▶ **Exercise requirements**
Word for word, output the data that follows.

▶ **Source records**
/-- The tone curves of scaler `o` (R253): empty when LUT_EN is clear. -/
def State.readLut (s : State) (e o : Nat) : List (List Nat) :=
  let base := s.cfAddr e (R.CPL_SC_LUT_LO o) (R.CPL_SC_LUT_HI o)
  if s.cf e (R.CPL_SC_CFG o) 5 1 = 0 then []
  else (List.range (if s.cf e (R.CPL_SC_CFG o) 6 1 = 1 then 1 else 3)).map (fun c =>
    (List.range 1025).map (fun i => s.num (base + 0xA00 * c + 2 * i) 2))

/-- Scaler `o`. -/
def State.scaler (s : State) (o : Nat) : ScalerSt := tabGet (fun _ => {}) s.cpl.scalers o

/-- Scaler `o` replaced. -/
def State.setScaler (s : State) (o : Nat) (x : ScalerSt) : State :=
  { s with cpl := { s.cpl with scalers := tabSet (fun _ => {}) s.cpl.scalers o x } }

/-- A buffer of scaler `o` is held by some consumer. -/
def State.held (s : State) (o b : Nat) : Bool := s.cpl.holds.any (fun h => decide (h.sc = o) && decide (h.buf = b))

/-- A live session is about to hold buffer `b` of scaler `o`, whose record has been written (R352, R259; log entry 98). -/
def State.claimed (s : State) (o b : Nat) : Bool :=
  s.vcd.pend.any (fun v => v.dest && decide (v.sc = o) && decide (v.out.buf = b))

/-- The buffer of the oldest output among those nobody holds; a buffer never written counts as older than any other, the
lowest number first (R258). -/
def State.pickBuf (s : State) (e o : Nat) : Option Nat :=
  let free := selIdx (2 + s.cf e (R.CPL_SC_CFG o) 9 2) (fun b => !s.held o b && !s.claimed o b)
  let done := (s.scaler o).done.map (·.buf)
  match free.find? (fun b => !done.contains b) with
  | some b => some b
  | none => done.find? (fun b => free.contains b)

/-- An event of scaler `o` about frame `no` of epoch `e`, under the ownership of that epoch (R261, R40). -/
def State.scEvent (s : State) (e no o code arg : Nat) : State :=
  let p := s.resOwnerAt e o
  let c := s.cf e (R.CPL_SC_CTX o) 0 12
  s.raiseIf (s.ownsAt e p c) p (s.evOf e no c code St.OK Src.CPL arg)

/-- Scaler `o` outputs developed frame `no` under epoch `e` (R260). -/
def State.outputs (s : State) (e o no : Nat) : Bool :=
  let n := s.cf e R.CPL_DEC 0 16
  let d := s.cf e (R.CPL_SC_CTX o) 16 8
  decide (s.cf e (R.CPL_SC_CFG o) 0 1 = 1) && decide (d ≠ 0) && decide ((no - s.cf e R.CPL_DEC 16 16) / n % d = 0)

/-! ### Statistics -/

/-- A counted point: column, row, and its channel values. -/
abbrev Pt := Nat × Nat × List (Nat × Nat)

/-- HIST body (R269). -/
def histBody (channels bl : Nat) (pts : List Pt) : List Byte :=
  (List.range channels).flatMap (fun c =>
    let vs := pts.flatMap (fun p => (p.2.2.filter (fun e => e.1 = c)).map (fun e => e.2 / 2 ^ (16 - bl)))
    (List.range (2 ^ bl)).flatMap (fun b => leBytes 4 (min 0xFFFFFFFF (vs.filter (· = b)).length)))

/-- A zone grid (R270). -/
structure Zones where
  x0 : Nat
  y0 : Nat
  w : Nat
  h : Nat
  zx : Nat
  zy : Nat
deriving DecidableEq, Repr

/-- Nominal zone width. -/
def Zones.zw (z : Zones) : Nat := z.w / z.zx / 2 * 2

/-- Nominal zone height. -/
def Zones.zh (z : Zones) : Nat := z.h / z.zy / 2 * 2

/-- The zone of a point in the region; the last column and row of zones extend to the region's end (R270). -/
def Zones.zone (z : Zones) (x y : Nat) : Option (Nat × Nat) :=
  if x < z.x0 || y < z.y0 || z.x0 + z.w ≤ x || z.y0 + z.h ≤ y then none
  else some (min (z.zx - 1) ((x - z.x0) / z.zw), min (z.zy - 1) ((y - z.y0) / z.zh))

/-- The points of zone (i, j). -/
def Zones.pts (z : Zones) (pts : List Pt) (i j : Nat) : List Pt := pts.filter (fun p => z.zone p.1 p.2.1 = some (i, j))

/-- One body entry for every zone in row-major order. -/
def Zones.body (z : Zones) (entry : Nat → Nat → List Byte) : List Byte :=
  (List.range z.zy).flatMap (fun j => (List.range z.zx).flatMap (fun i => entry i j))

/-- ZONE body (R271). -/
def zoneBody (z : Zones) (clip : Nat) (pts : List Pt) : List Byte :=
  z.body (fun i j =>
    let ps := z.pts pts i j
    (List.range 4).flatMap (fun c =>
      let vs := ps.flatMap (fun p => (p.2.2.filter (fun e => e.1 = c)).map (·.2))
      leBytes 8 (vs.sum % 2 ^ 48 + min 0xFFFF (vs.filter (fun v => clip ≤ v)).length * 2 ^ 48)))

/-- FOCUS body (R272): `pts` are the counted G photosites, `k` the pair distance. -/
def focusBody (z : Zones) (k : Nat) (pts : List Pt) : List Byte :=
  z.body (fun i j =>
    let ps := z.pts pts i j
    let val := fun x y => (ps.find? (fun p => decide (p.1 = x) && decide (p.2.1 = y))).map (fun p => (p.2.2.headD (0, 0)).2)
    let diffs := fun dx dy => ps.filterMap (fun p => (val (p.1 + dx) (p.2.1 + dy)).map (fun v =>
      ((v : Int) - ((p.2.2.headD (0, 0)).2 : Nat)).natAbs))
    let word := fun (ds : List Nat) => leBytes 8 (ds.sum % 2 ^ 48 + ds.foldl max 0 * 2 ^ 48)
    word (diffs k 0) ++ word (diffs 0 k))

▶ **Task result**
/-- The tone curves of scaler `o` (R253): empty when LUT_EN is clear. -/
def State.readLut (s : State) (e o : Nat) : List (List Nat) :=
  let base := s.cfAddr e (R.CPL_SC_LUT_LO o) (R.CPL_SC_LUT_HI o)
  if s.cf e (R.CPL_SC_CFG o) 5 1 = 0 then []
  else (List.range (if s.cf e (R.CPL_SC_CFG o) 6 1 = 1 then 1 else 3)).map (fun c =>
    (List.range 1025).map (fun i => s.num (base + 0xA00 * c + 2 * i) 2))

/-- Scaler `o`. -/
def State.scaler (s : State) (o : Nat) : ScalerSt := tabGet (fun _ => {}) s.cpl.scalers o

/-- Scaler `o` replaced. -/
def State.setScaler (s : State) (o : Nat) (x : ScalerSt) : State :=
  { s with cpl := { s.cpl with scalers := tabSet (fun _ => {}) s.cpl.scalers o x } }

/-- A buffer of scaler `o` is held by some consumer. -/
def State.held (s : State) (o b : Nat) : Bool := s.cpl.holds.any (fun h => decide (h.sc = o) && decide (h.buf = b))

/-- A live session is about to hold buffer `b` of scaler `o`, whose record has been written (R352, R259; log entry 98). -/
def State.claimed (s : State) (o b : Nat) : Bool :=
  s.vcd.pend.any (fun v => v.dest && decide (v.sc = o) && decide (v.out.buf = b))

/-- The buffer of the oldest output among those nobody holds; a buffer never written counts as older than any other, the
lowest number first (R258). -/
def State.pickBuf (s : State) (e o : Nat) : Option Nat :=
  let free := selIdx (2 + s.cf e (R.CPL_SC_CFG o) 9 2) (fun b => !s.held o b && !s.claimed o b)
  let done := (s.scaler o).done.map (·.buf)
  match free.find? (fun b => !done.contains b) with
  | some b => some b
  | none => done.find? (fun b => free.contains b)

/-- An event of scaler `o` about frame `no` of epoch `e`, under the ownership of that epoch (R261, R40). -/
def State.scEvent (s : State) (e no o code arg : Nat) : State :=
  let p := s.resOwnerAt e o
  let c := s.cf e (R.CPL_SC_CTX o) 0 12
  s.raiseIf (s.ownsAt e p c) p (s.evOf e no c code St.OK Src.CPL arg)

/-- Scaler `o` outputs developed frame `no` under epoch `e` (R260). -/
def State.outputs (s : State) (e o no : Nat) : Bool :=
  let n := s.cf e R.CPL_DEC 0 16
  let d := s.cf e (R.CPL_SC_CTX o) 16 8
  decide (s.cf e (R.CPL_SC_CFG o) 0 1 = 1) && decide (d ≠ 0) && decide ((no - s.cf e R.CPL_DEC 16 16) / n % d = 0)

/-! ### Statistics -/

/-- A counted point: column, row, and its channel values. -/
abbrev Pt := Nat × Nat × List (Nat × Nat)

/-- HIST body (R269). -/
def histBody (channels bl : Nat) (pts : List Pt) : List Byte :=
  (List.range channels).flatMap (fun c =>
    let vs := pts.flatMap (fun p => (p.2.2.filter (fun e => e.1 = c)).map (fun e => e.2 / 2 ^ (16 - bl)))
    (List.range (2 ^ bl)).flatMap (fun b => leBytes 4 (min 0xFFFFFFFF (vs.filter (· = b)).length)))

/-- A zone grid (R270). -/
structure Zones where
  x0 : Nat
  y0 : Nat
  w : Nat
  h : Nat
  zx : Nat
  zy : Nat
deriving DecidableEq, Repr

/-- Nominal zone width. -/
def Zones.zw (z : Zones) : Nat := z.w / z.zx / 2 * 2

/-- Nominal zone height. -/
def Zones.zh (z : Zones) : Nat := z.h / z.zy / 2 * 2

/-- The zone of a point in the region; the last column and row of zones extend to the region's end (R270). -/
def Zones.zone (z : Zones) (x y : Nat) : Option (Nat × Nat) :=
  if x < z.x0 || y < z.y0 || z.x0 + z.w ≤ x || z.y0 + z.h ≤ y then none
  else some (min (z.zx - 1) ((x - z.x0) / z.zw), min (z.zy - 1) ((y - z.y0) / z.zh))

/-- The points of zone (i, j). -/
def Zones.pts (z : Zones) (pts : List Pt) (i j : Nat) : List Pt := pts.filter (fun p => z.zone p.1 p.2.1 = some (i, j))

/-- One body entry for every zone in row-major order. -/
def Zones.body (z : Zones) (entry : Nat → Nat → List Byte) : List Byte :=
  (List.range z.zy).flatMap (fun j => (List.range z.zx).flatMap (fun i => entry i j))

/-- ZONE body (R271). -/
def zoneBody (z : Zones) (clip : Nat) (pts : List Pt) : List Byte :=
  z.body (fun i j =>
    let ps := z.pts pts i j
    (List.range 4).flatMap (fun c =>
      let vs := ps.flatMap (fun p => (p.2.2.filter (fun e => e.1 = c)).map (·.2))
      leBytes 8 (vs.sum % 2 ^ 48 + min 0xFFFF (vs.filter (fun v => clip ≤ v)).length * 2 ^ 48)))

/-- FOCUS body (R272): `pts` are the counted G photosites, `k` the pair distance. -/
def focusBody (z : Zones) (k : Nat) (pts : List Pt) : List Byte :=
  z.body (fun i j =>
    let ps := z.pts pts i j
    let val := fun x y => (ps.find? (fun p => decide (p.1 = x) && decide (p.2.1 = y))).map (fun p => (p.2.2.headD (0, 0)).2)
    let diffs := fun dx dy => ps.filterMap (fun p => (val (p.1 + dx) (p.2.1 + dy)).map (fun v =>
      ((v : Int) - ((p.2.2.headD (0, 0)).2 : Nat)).natAbs))
    let word := fun (ds : List Nat) => leBytes 8 (ds.sum % 2 ^ 48 + ds.foldl max 0 * 2 ^ 48)
    word (diffs k 0) ++ word (diffs 0 k))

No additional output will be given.